Walgreens is starting to reflect that fact. After years of trending downward, WBA stock has enjoyed a sharp recovery in recent months, with shares jumping from $33 in late October to around $50 now. But even after that, the stock still looks cheap. Analysts see the company earning $4.86 per share in 2021 and rising to an EPS of $5.23 in 2022. That puts the stock at about 11x trailing and 10x forward price-earnings. Walgreens also just snagged a new CEO away from Starbucks (NASDAQ:SBUX), leading to another rally in its share price.

Now, to be sure, some of the risks folks were worried about last year with WBA still apply. However, with the firm’s earnings trending higher again and its importance to society reaffirmed, this company is looking healthier by the week. Plus, the stock’s 3.65% yield certainly boosts its appeal even more.

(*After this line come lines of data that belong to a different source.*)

-- ==== Sys2Proof/Laws/KeepsQue.lean ====
section
/-! SUPPORT. What no command does (Laws.Keeps), said of every function of Machine.Que. -/

namespace Sys2Proof.Machine

theorem State.raise_keeps {a : State} {v0 v1} (h0 : Keeps a v0) : Keeps a (State.raise v0 v1) := by
  unfold State.raise
  repeat' first
    | with_reducible assumption
    | exact Nat.le_refl _
    | exact slots_same rfl
    | exact id
    | intro _
    | with_reducible refine keeps_mk ?_ ?_ ?_ ?_ ?_

theorem State.qTrig_keeps {a : State} {v0 v1 v2} (h0 : Keeps a v0) : Keeps a (State.qTrig v0 v1 v2) := by
  unfold State.qTrig
  repeat' first
    | with_reducible assumption
    | intro _
    | with_reducible apply State.raise_keeps
    | with_reducible apply keeps_when

theorem State.qWord_keeps {a : State} {v0 v1 v2 v3 v4} (h0 : Keeps a v0) : Keeps a (State.qWord v0 v1 v2 v3 v4) := by
  unfold State.qWord
  repeat' first
    | with_reducible assumption
    | intro _
    | with_reducible apply State.dmWrite_keeps

theorem State.qDrop_keeps {a : State} {v0 v1} (h0 : Keeps a v0) : Keeps a (State.qDrop v0 v1) := by
  unfold State.qDrop
  repeat' first
    | with_reducible assumption
    | intro _
    | with_reducible apply State.setQueue_keeps
    | with_reducible apply State.ev_keeps
    | with_reducible apply keeps_when

theorem State.qCloseRaw_keeps {a : State} {v0 v1 v2} (h0 : Keeps a v0) : Keeps a (State.qCloseRaw v0 v1 v2) := by
  unfold State.qCloseRaw
  repeat' first
    | with_reducible assumption
    | intro _
    | with_reducible apply State.qWord_keeps
    | with_reducible apply State.qTrig_keeps
    | with_reducible apply State.setQueue_keeps
    | dsimp only
    | split

theorem State.qTruncEv_keeps {a : State} {v0 v1 v2} (h0 : Keeps a v0) : Keeps a (State.qTruncEv v0 v1 v2) := by
  unfold State.qTruncEv
  repeat' first
    | with_reducible assumption
    | intro _
    | with_reducible apply State.ev_keeps

theorem State.qPush_keeps {a : State} {v0 v1 v2 v3} (h0 : Keeps a v0) : Keeps a (State.qPush v0 v1 v2 v3).2 := by
  unfold State.qPush
  repeat' first
    | with_reducible assumption
    | intro _
    | dsimp only
    | with_reducible apply State.qTruncEv_keeps
    | with_reducible apply State.qCloseRaw_keeps
    | with_reducible apply State.qDrop_keeps
    | with_reducible apply State.setQueue_keeps
    | with_reducible apply State.qWord_keeps
    | with_reducible apply State.qTrig_keeps
    | with_reducible apply keeps_ite
    | with_reducible apply keeps_ite_snd
    | refine keeps_of_pair (by assumption) ?_
    | refine keeps_of_triple (by assumption) ?_
    | split

theorem State.qOpen_keeps {a : State} {v0 v1 v2} (h0 : Keeps a v0) : Keeps a (State.qOpen v0 v1 v2).2 := by
  unfold State.qOpen
  repeat' first
    | with_reducible assumption
    | intro _
    | dsimp only
    | with_reducible apply State.qDrop_keeps
    | with_reducible apply State.setQueue_keeps
    | with_reducible apply keeps_ite
    | with_reducible apply keeps_ite_snd

theorem State.qCountRefused_keeps {a : State} {v0} (h0 : Keeps a v0) : Keeps a (State.qCountRefused v0) := by
  unfold State.qCountRefused
  repeat' first
    | with_reducible assumption
    | intro _
    | with_reducible apply State.inc_keeps

theorem State.qPushAll_keeps {a v0 : State} {v1 v2 v3} (h : Keeps a v0) : Keeps a (v0.qPushAll v1 v2 v3).2.2 := by
  induction v3 generalizing v0 with
  | nil => exact h
  | cons w ws ih =>
    unfold State.qPushAll
    split
    · rename_i e
      exact ih (keeps_of_pair e (State.qPush_keeps h))
    · rename_i e
      exact keeps_of_pair e (State.qPush_keeps h)

theorem State.qPacket_keeps {a : State} {v0 v1 v2 v3} (h0 : Keeps a v0) : Keeps a (State.qPacket v0 v1 v2 v3).2.2 := by
  unfold State.qPacket
  repeat' first
    | with_reducible assumption
    | intro _
    | dsimp only
    | with_reducible apply State.qOpen_keeps
    | with_reducible apply State.qPushAll_keeps
    | with_reducible apply State.qCloseRaw_keeps
    | refine keeps_of_pair (by assumption) ?_
    | refine keeps_of_triple (by assumption) ?_
    | split

theorem State.qPop_keeps {a : State} {v0 v1 v2} (h0 : Keeps a v0) : Keeps a (State.qPop v0 v1 v2).2 := by
  unfold State.qPop
  repeat' first
    | with_reducible assumption
    | intro _
    | dsimp only
    | with_reducible apply State.dmRead_keeps
    | with_reducible apply State.setQueue_keeps
    | with_reducible apply keeps_ite
    | with_reducible apply keeps_ite_snd
    | refine keeps_of_pair (by assumption) ?_
    | refine keeps_of_triple (by assumption) ?_
    | split

theorem State.rxQloss_keeps {a : State} {v0 v1} (h0 : Keeps a v0) : Keeps a (State.rxQloss v0 v1) := by
  unfold State.rxQloss
  repeat' first
    | with_reducible assumption
    | intro _
    | with_reducible apply State.ev_keeps
    | with_reducible apply State.inc_keeps

theorem State.qFrame_keeps {a : State} {v0 v1} (h0 : Keeps a v0) : Keeps a (State.qFrame v0 v1) := by
  unfold State.qFrame
  repeat' first
    | with_reducible assumption
    | intro _
    | dsimp only
    | with_reducible apply State.qPacket_keeps
    | with_reducible apply State.raise_keeps
    | with_reducible apply State.rxQloss_keeps
    | refine keeps_of_pair (by assumption) ?_
    | refine keeps_of_triple (by assumption) ?_
    | split

theorem State.qFrameOrWait_keeps {a : State} {v0 v1} (h0 : Keeps a v0) : Keeps a (State.qFrameOrWait v0 v1) := by
  unfold State.qFrameOrWait
  repeat' first
    | with_reducible assumption
    | exact Nat.le_refl _
    | exact slots_same rfl
    | exact id
    | intro _
    | with_reducible apply State.qCountRefused_keeps
    | with_reducible apply State.qFrame_keeps
    | with_reducible apply keeps_ite
    | dsimp only
    | split
    | with_reducible refine keeps_mk ?_ ?_ ?_ ?_ ?_

theorem State.quePushRun_keeps {a : State} {v0 v1 v2} (h0 : Keeps a v0) : Keeps a (State.quePushRun v0 v1 v2) := by
  unfold State.quePushRun
  repeat' first
    | with_reducible assumption
    | intro _
    | dsimp only
    | with_reducible apply State.fail_keeps
    | with_reducible apply State.qPushAll_keeps
    | with_reducible apply State.ok_keeps
    | with_reducible apply keeps_ite

theorem State.quePacketRun_keeps {a : State} {v0 v1 v2} (h0 : Keeps a v0) : Keeps a (State.quePacketRun v0 v1 v2) := by
  unfold State.quePacketRun
  repeat' first
    | with_reducible assumption
    | intro _
    | dsimp only
    | with_reducible apply State.fail_keeps
    | with_reducible apply State.qPacket_keeps
    | with_reducible apply State.ok_keeps
    | with_reducible apply keeps_ite
    | with_reducible apply keeps_ite_snd
    | refine keeps_of_pair (by assumption) ?_
    | refine keeps_of_triple (by assumption) ?_
    | split

theorem State.quePushResume_keeps {a : State} {v0 v1} (h0 : Keeps a v0) : Keeps a (State.quePushResume v0 v1) := by
  unfold State.quePushResume
  repeat' first
    | with_reducible assumption
    | exact Nat.le_refl _
    | exact slots_same rfl
    | exact id
    | intro _
    | with_reducible apply State.quePushRun_keeps
    | with_reducible apply State.quePacketRun_keeps
    | with_reducible apply keeps_ite
    | dsimp only
    | split
    | with_reducible refine keeps_mk ?_ ?_ ?_ ?_ ?_

theorem State.qResume_keeps {a : State} {v0 v1} (h0 : Keeps a v0) : Keeps a (State.qResume v0 v1) := by
  unfold State.qResume
  repeat' first
    | with_reducible assumption
    | exact Nat.le_refl _
    | exact slots_same rfl
    | exact id
    | intro _
    | with_reducible apply State.qFrame_keeps
    | with_reducible apply State.quePushResume_keeps
    | with_reducible apply keeps_ite
    | with_reducible apply keeps_foldl
    | dsimp only
    | split
    | with_reducible refine keeps_mk ?_ ?_ ?_ ?_ ?_

theorem State.qClose_keeps {a : State} {v0 v1 v2} (h0 : Keeps a v0) : Keeps a (State.qClose v0 v1 v2) := by
  unfold State.qClose
  repeat' first
    | with_reducible assumption
    | intro _
    | with_reducible apply State.qResume_keeps
    | with_reducible apply State.qCloseRaw_keeps

theorem State.qPushResume_keeps {a : State} {v0 v1 v2 v3} (h0 : Keeps a v0) : Keeps a (State.qPushResume v0 v1 v2 v3).2 := by
  unfold State.qPushResume
  repeat' first
    | with_reducible assumption
    | intro _
    | dsimp only
    | with_reducible apply State.qPush_keeps
    | with_reducible apply State.qResume_keeps
    | refine keeps_of_pair (by assumption) ?_
    | refine keeps_of_triple (by assumption) ?_
    | split

theorem State.mgcPush_keeps {a : State} {v0 v1 v2 v3} (h0 : Keeps a v0) : Keeps a (State.mgcPush v0 v1 v2 v3) := by
  unfold State.mgcPush
  repeat' first
    | with_reducible assumption
    | exact Nat.le_refl _
    | exact slots_same rfl
    | exact id
    | intro _
    | with_reducible apply State.fail_keeps
    | with_reducible apply State.qCountRefused_keeps
    | with_reducible apply State.quePushRun_keeps
    | with_reducible apply State.quePacketRun_keeps
    | with_reducible apply keeps_ite
    | dsimp only
    | split
    | with_reducible refine keeps_mk ?_ ?_ ?_ ?_ ?_

theorem cmdQuePush_keeps {a : State} {v0 v1 v2} (h2 : Keeps a v2) : Keeps a (cmdQuePush v0 v1 v2) := by
  unfold cmdQuePush
  repeat' first
    | with_reducible assumption
    | intro _
    | with_reducible apply State.start_keeps
    | with_reducible apply State.reWait_keeps
    | with_reducible apply State.mgcPush_keeps
    | with_reducible apply keeps_ite

theorem cmdQuePushPacket_keeps {a : State} {v0 v1 v2} (h2 : Keeps a v2) : Keeps a (cmdQuePushPacket v0 v1 v2) := by
  unfold cmdQuePushPacket
  repeat' first
    | with_reducible assumption
    | intro _
    | with_reducible apply State.start_keeps
    | with_reducible apply State.reWait_keeps
    | with_reducible apply State.mgcPush_keeps
    | with_reducible apply keeps_ite

theorem execQuePushWaitTimeout_keeps {a : State} {v0 v1 v2} (h2 : Keeps a v2) : KeepsOut a (execQuePushWaitTimeout v0 v1 v2) := by
  unfold execQuePushWaitTimeout
  repeat' first
    | with_reducible assumption
    | exact Nat.le_refl _
    | exact slots_same rfl
    | exact id
    | intro _
    | with_reducible apply keepsOut_next
    | with_reducible apply keepsOut_ite
    | with_reducible apply State.at_keeps
    | with_reducible apply State.fail_keeps
    | with_reducible apply keeps_ite
    | dsimp only
    | split
    | with_reducible refine keeps_mk ?_ ?_ ?_ ?_ ?_

theorem cmdQueStatus_keeps {a : State} {v0 v1 v2} (h2 : Keeps a v2) : Keeps a (cmdQueStatus v0 v1 v2) := by
  unfold cmdQueStatus
  repeat' first
    | with_reducible assumption
    | intro _
    | with_reducible apply State.startLen_keeps
    | with_reducible apply State.ok_keeps

theorem State.quePopAll_keeps {a v0 : State} {v1 v2 v3} (h : Keeps a v0) : Keeps a (v0.quePopAll v1 v2 v3).2.2 := by
  induction v3 generalizing v0 with
  | zero => exact h
  | succ n ih =>
    unfold State.quePopAll
    repeat' first
      | assumption
      | with_reducible apply ih
      | with_reducible apply State.qPop_keeps
      | dsimp only
      | refine keeps_of_pair (by assumption) ?_
      | split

On the date of publication, Ian Bezek held long positions in ED, WBA, NVO, WMMVY and HRL stock.

Ian Bezek has written more than 1,000 articles for InvestorPlace.com and Seeking Alpha. He also worked as a Junior Analyst for Kerrisdale Capital, a $300 million New York City-based hedge fund. You can reach him on Twitter at @irbezek.

Article printed from InvestorPlace Media, https://investorplace.com/2021/01/seven-safe-stocks-to-buy-solid-returns-tumultuous-times/.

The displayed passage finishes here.